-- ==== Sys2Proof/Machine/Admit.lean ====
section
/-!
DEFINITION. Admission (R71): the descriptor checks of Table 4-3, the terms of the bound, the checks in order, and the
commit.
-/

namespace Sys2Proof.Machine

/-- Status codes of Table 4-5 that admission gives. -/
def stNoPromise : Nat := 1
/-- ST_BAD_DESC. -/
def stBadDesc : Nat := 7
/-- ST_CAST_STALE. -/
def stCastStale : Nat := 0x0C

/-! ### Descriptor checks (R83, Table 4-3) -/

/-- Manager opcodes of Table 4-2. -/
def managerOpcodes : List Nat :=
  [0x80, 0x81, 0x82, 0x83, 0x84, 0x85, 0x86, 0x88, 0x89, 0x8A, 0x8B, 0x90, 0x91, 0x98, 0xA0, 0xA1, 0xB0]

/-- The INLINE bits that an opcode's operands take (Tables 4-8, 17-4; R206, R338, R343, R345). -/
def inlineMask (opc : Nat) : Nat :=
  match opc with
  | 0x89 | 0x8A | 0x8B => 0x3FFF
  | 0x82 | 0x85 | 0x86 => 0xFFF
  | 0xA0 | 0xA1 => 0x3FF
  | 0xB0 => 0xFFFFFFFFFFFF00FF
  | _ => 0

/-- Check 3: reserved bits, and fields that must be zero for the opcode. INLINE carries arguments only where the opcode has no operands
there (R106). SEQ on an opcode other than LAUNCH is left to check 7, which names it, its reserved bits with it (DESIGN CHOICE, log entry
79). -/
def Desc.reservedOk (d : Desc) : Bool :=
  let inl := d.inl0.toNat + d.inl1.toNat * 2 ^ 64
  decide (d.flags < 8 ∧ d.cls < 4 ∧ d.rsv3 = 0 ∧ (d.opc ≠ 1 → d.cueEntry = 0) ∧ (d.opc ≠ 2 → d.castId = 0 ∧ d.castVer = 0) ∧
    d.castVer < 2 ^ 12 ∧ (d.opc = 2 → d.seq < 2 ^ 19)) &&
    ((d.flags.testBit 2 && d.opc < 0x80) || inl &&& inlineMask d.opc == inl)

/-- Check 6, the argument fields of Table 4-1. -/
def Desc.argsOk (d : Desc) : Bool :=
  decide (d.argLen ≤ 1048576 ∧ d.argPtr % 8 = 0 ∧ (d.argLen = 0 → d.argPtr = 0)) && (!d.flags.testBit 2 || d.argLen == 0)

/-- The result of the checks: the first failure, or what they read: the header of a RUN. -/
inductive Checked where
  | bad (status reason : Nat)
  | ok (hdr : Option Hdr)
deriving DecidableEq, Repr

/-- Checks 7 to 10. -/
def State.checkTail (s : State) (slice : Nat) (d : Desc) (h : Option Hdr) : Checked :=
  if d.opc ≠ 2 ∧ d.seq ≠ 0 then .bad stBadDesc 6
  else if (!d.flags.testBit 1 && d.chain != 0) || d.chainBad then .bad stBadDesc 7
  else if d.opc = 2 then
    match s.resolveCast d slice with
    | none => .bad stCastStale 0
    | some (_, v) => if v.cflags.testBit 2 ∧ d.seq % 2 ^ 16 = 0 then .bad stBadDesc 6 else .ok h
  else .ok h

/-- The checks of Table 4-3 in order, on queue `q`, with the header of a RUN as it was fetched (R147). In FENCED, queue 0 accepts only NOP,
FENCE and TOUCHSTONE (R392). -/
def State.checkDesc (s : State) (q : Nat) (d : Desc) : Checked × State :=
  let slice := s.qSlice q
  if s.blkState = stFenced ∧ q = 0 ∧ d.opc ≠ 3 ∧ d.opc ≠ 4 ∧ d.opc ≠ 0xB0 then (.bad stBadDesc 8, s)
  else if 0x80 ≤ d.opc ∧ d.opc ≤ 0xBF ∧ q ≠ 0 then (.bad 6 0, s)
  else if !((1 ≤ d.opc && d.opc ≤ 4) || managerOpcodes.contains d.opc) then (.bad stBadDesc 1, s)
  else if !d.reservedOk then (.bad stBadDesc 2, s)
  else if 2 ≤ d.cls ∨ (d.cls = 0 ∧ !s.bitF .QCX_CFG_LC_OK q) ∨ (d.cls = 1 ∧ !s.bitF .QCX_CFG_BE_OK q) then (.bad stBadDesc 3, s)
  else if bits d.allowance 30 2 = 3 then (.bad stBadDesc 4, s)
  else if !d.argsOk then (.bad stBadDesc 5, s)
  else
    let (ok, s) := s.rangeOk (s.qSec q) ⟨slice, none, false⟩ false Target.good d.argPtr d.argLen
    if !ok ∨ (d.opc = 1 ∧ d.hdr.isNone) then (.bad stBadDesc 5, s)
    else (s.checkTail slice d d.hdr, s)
* * *
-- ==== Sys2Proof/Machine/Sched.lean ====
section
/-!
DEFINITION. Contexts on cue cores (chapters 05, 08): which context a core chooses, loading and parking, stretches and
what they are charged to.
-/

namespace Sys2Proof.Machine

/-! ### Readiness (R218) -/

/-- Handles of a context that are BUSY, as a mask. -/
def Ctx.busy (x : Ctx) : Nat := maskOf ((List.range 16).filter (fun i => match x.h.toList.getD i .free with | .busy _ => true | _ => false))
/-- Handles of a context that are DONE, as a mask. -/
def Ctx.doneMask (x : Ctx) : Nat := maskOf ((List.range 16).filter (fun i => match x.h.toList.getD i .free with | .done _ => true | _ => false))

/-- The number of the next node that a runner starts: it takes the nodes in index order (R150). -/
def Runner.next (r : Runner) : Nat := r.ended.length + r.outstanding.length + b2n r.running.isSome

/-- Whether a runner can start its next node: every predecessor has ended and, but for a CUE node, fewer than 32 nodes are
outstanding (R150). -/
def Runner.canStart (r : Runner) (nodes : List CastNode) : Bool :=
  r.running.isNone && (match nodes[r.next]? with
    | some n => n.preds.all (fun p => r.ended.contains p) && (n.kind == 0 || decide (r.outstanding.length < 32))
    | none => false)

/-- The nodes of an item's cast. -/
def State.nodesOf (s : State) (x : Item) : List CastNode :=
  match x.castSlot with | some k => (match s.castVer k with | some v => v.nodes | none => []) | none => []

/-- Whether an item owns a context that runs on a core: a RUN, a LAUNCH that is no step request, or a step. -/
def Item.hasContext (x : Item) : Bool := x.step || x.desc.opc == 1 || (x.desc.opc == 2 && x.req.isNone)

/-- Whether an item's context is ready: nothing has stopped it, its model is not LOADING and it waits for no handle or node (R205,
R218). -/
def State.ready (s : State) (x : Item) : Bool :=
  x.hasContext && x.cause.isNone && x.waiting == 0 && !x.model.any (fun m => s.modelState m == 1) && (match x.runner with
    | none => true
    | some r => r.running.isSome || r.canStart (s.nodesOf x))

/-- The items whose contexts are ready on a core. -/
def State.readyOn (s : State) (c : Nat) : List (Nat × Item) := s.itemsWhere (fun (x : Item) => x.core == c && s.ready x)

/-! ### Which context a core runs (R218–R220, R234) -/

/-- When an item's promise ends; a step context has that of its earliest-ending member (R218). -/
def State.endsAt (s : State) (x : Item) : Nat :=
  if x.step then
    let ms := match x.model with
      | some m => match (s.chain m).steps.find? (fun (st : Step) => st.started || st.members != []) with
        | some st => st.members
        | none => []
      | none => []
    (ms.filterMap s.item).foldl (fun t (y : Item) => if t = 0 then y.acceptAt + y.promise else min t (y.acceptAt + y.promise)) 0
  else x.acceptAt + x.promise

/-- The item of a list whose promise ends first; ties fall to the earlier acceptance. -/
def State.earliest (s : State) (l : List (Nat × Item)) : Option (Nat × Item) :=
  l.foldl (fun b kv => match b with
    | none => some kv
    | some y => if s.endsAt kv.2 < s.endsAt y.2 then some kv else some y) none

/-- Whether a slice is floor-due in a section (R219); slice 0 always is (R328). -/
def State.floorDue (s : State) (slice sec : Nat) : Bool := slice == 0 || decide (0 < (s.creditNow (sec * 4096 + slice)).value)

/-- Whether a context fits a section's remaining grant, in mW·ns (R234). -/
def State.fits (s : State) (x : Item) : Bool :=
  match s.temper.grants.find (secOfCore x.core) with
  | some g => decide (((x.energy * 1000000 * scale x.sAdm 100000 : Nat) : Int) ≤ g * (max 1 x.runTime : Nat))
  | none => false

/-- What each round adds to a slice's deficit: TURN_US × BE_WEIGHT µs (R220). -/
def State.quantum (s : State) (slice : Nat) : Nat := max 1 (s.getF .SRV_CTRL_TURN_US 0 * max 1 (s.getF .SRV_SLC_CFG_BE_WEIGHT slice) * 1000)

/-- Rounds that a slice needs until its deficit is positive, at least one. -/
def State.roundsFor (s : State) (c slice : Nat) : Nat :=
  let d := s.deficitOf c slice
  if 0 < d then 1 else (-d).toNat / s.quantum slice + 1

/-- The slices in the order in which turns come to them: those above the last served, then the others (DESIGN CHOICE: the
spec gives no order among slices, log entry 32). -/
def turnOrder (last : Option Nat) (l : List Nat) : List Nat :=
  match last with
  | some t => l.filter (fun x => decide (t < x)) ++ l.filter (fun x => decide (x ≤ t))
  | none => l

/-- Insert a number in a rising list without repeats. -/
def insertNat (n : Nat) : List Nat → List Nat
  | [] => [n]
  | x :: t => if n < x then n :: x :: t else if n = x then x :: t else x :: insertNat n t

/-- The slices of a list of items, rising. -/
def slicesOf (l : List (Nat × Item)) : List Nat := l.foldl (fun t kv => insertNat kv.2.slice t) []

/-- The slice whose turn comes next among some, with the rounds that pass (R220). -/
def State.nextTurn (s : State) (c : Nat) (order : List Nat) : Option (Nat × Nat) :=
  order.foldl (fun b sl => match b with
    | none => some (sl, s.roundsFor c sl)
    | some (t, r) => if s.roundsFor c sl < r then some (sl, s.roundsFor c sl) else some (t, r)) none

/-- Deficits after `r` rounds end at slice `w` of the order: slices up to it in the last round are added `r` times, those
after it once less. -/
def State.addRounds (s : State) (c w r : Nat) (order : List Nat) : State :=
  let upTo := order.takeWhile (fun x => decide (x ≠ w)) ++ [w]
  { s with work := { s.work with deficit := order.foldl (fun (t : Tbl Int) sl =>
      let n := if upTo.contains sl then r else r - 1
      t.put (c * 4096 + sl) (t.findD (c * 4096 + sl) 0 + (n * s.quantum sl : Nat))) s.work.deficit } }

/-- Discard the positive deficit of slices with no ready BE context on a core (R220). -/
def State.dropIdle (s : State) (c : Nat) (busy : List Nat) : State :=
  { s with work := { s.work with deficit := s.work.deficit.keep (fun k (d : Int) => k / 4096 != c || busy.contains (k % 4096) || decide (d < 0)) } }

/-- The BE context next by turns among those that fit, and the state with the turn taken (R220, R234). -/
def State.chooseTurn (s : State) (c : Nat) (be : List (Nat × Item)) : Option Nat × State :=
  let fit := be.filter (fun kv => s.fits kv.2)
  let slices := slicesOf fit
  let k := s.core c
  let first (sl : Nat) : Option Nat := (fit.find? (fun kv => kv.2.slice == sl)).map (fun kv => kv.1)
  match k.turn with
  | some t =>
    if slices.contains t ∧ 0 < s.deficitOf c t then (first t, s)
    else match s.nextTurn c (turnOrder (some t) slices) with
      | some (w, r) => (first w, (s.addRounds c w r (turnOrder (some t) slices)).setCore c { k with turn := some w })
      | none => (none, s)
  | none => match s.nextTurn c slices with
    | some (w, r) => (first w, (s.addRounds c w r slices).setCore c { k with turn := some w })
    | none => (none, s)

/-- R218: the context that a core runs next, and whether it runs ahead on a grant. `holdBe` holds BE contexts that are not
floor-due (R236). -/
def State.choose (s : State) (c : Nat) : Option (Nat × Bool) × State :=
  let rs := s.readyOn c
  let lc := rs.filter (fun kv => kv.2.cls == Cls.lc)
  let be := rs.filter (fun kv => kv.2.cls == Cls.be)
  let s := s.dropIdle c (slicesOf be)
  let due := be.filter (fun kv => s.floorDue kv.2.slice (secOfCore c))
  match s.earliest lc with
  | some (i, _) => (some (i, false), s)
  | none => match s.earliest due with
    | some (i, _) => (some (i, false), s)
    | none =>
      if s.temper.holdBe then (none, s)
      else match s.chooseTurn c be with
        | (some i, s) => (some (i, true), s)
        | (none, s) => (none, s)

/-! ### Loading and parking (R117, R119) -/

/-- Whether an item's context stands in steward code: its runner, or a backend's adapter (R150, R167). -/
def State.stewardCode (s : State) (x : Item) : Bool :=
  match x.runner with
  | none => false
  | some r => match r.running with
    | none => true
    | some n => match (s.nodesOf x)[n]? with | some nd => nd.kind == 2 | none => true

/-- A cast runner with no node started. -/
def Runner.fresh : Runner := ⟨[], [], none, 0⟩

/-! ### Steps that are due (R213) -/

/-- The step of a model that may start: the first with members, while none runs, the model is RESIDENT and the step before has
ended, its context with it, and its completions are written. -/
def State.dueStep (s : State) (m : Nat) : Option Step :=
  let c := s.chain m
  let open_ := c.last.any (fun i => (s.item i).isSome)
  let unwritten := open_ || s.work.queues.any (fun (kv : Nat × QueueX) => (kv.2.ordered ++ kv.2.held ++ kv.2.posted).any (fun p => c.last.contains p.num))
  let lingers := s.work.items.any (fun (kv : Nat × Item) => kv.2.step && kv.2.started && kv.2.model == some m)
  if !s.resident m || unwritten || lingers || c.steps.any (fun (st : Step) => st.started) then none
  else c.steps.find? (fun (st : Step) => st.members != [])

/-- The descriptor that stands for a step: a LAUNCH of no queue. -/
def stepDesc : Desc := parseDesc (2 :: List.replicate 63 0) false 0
==
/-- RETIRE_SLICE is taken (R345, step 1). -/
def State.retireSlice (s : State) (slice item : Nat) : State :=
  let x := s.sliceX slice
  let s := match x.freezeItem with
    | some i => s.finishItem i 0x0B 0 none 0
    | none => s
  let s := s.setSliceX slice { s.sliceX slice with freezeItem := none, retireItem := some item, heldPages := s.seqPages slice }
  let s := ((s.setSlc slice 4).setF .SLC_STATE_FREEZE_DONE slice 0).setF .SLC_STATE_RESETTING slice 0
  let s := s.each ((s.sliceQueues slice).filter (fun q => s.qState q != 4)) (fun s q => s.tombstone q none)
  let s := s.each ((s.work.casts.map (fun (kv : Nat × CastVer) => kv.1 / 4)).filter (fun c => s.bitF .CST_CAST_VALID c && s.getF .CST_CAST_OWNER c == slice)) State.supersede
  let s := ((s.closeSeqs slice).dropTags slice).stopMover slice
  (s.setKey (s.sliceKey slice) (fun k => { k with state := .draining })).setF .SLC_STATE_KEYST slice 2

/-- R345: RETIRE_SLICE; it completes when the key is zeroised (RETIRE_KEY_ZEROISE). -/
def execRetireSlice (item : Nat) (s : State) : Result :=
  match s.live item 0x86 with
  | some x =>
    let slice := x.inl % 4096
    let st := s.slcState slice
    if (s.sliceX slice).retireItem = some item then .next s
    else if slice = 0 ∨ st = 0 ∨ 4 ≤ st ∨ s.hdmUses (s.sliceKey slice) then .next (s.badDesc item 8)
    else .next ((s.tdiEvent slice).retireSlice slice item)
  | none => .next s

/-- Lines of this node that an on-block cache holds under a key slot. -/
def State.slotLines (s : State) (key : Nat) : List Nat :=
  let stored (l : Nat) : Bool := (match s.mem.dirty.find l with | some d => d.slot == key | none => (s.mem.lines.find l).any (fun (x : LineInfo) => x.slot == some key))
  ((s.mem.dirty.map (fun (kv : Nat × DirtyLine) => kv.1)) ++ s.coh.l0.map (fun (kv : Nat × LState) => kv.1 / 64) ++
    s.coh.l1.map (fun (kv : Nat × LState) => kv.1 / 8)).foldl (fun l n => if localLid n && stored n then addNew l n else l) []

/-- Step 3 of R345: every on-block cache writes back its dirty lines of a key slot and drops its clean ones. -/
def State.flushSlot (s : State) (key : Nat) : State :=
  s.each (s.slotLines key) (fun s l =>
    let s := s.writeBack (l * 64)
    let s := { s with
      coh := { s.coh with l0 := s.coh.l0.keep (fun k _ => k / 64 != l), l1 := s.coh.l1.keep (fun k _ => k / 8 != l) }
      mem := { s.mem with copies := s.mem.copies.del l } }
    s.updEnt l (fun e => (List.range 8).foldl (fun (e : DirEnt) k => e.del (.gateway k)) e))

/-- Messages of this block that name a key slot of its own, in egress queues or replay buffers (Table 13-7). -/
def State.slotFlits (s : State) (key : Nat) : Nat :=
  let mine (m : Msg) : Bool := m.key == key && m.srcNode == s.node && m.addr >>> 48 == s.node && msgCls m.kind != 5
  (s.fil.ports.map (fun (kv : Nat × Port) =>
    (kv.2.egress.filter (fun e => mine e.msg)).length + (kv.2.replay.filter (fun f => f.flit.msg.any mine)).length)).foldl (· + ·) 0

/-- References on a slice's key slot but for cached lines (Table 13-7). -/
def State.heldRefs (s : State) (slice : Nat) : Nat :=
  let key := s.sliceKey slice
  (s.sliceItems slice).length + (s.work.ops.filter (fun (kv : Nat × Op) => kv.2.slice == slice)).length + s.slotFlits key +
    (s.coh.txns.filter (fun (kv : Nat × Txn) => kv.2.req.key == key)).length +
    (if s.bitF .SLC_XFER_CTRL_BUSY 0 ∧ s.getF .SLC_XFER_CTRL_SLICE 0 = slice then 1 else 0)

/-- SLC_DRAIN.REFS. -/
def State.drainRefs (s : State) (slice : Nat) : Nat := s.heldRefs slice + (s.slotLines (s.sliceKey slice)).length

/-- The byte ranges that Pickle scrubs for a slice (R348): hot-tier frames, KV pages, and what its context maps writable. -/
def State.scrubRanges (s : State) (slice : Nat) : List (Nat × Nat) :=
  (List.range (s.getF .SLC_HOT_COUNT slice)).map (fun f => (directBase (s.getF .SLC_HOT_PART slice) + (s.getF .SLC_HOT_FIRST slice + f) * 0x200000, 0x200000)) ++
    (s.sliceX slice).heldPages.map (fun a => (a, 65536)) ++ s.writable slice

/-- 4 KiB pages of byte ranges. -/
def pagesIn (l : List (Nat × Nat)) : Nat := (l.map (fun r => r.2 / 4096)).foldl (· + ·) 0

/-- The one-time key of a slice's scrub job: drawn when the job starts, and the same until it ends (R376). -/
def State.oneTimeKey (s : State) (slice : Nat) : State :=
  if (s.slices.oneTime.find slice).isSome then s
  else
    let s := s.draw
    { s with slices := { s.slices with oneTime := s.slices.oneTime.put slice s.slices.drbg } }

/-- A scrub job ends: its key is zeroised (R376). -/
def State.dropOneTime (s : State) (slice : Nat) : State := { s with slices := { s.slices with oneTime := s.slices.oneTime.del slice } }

**The problem**
Please reproduce the lines from the line with "none => some (sl, s.roundsFor c sl)" to the line with "t.put (c * 4096", both ends included, exactly as they appear above.

**Final answer**
    | none => some (sl, s.roundsFor c sl)
    | some (t, r) => if s.roundsFor c sl < r then some (sl, s.roundsFor c sl) else some (t, r)) none

/-- Deficits after `r` rounds end at slice `w` of the order: slices up to it in the last round are added `r` times, those
after it once less. -/
def State.addRounds (s : State) (c w r : Nat) (order : List Nat) : State :=
  let upTo := order.takeWhile (fun x => decide (x ≠ w)) ++ [w]
  { s with work := { s.work with deficit := order.foldl (fun (t : Tbl Int) sl =>
      let n := if upTo.contains sl then r else r - 1
      t.put (c * 4096 + sl) (t.findD (c * 4096 + sl) 0 + (n * s.quantum sl : Nat))) s.work.deficit } }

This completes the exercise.